Supplied records:
<<<<

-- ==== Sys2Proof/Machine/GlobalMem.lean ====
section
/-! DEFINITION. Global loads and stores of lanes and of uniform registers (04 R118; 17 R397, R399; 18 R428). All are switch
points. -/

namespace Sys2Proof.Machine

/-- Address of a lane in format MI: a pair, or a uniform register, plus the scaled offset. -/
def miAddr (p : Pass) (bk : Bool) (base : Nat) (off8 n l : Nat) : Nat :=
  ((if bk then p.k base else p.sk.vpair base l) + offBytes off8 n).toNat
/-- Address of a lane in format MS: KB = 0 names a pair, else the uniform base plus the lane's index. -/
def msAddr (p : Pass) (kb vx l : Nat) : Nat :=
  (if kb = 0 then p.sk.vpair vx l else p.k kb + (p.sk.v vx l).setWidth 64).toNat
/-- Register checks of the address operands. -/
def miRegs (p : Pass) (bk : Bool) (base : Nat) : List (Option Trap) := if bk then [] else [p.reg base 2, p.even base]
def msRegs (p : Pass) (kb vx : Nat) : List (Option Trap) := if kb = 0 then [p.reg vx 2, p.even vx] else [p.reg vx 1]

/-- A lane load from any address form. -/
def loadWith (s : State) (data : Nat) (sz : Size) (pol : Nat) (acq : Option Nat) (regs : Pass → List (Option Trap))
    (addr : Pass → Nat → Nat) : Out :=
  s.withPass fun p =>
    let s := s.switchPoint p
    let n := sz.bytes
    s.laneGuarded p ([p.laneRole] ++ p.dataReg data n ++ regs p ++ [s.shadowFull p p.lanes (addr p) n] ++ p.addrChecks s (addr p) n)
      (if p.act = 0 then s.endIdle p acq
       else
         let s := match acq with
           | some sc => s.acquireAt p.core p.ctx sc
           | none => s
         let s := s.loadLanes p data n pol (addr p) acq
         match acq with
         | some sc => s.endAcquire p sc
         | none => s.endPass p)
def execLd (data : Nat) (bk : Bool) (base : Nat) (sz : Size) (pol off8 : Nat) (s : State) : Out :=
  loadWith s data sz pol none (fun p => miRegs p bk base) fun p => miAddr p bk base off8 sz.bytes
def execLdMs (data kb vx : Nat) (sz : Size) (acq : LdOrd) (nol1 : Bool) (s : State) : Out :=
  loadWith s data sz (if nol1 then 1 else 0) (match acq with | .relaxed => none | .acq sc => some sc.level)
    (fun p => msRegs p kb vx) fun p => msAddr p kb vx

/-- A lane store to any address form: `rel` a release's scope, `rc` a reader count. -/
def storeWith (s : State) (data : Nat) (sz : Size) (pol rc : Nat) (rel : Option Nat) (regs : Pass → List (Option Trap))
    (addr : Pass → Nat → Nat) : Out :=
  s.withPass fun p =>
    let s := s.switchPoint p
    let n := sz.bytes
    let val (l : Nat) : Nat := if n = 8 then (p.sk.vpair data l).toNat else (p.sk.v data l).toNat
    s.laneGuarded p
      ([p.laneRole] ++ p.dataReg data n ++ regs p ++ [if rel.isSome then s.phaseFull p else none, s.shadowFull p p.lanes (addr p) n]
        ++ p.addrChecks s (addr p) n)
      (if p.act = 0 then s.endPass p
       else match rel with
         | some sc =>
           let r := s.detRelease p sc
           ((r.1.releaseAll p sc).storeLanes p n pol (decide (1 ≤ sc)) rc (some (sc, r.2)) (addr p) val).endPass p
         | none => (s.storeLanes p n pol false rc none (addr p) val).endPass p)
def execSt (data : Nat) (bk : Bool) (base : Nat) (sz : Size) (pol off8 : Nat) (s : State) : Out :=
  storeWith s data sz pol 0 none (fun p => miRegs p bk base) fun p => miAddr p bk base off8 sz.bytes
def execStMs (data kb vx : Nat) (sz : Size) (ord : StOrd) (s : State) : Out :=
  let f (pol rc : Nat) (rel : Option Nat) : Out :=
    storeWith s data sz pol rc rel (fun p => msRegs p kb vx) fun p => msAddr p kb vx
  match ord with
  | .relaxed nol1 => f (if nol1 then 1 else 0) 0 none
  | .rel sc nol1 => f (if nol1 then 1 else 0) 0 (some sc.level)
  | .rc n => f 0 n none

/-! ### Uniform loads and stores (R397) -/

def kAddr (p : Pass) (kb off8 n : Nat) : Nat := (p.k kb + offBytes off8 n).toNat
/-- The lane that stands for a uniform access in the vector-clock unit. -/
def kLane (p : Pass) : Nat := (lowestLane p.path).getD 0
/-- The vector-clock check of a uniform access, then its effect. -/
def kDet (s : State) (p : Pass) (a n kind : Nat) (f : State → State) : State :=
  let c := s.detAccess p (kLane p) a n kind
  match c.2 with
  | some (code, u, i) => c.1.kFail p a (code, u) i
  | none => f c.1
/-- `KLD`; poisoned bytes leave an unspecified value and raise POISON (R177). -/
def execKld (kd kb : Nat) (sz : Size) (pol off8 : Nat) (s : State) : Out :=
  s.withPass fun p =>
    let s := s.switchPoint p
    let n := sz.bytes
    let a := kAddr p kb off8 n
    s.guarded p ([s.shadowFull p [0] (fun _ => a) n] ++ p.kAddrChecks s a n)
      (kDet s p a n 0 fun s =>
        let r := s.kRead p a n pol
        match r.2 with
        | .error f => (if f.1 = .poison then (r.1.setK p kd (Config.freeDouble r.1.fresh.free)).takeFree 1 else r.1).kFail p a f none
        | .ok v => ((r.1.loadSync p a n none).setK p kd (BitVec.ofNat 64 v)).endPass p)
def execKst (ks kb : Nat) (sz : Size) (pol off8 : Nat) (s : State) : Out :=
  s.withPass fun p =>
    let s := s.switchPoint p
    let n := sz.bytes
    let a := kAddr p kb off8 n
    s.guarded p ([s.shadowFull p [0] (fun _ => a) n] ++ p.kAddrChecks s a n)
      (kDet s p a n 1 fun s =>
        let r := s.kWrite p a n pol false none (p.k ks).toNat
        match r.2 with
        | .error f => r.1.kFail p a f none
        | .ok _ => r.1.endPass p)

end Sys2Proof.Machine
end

>>>>

Work instructions: Please go through the listing and return each line that has "offBytes" in it.

Your solution:
  ((if bk then p.k base else p.sk.vpair base l) + offBytes off8 n).toNat
def kAddr (p : Pass) (kb off8 n : Nat) : Nat := (p.k kb + offBytes off8 n).toNat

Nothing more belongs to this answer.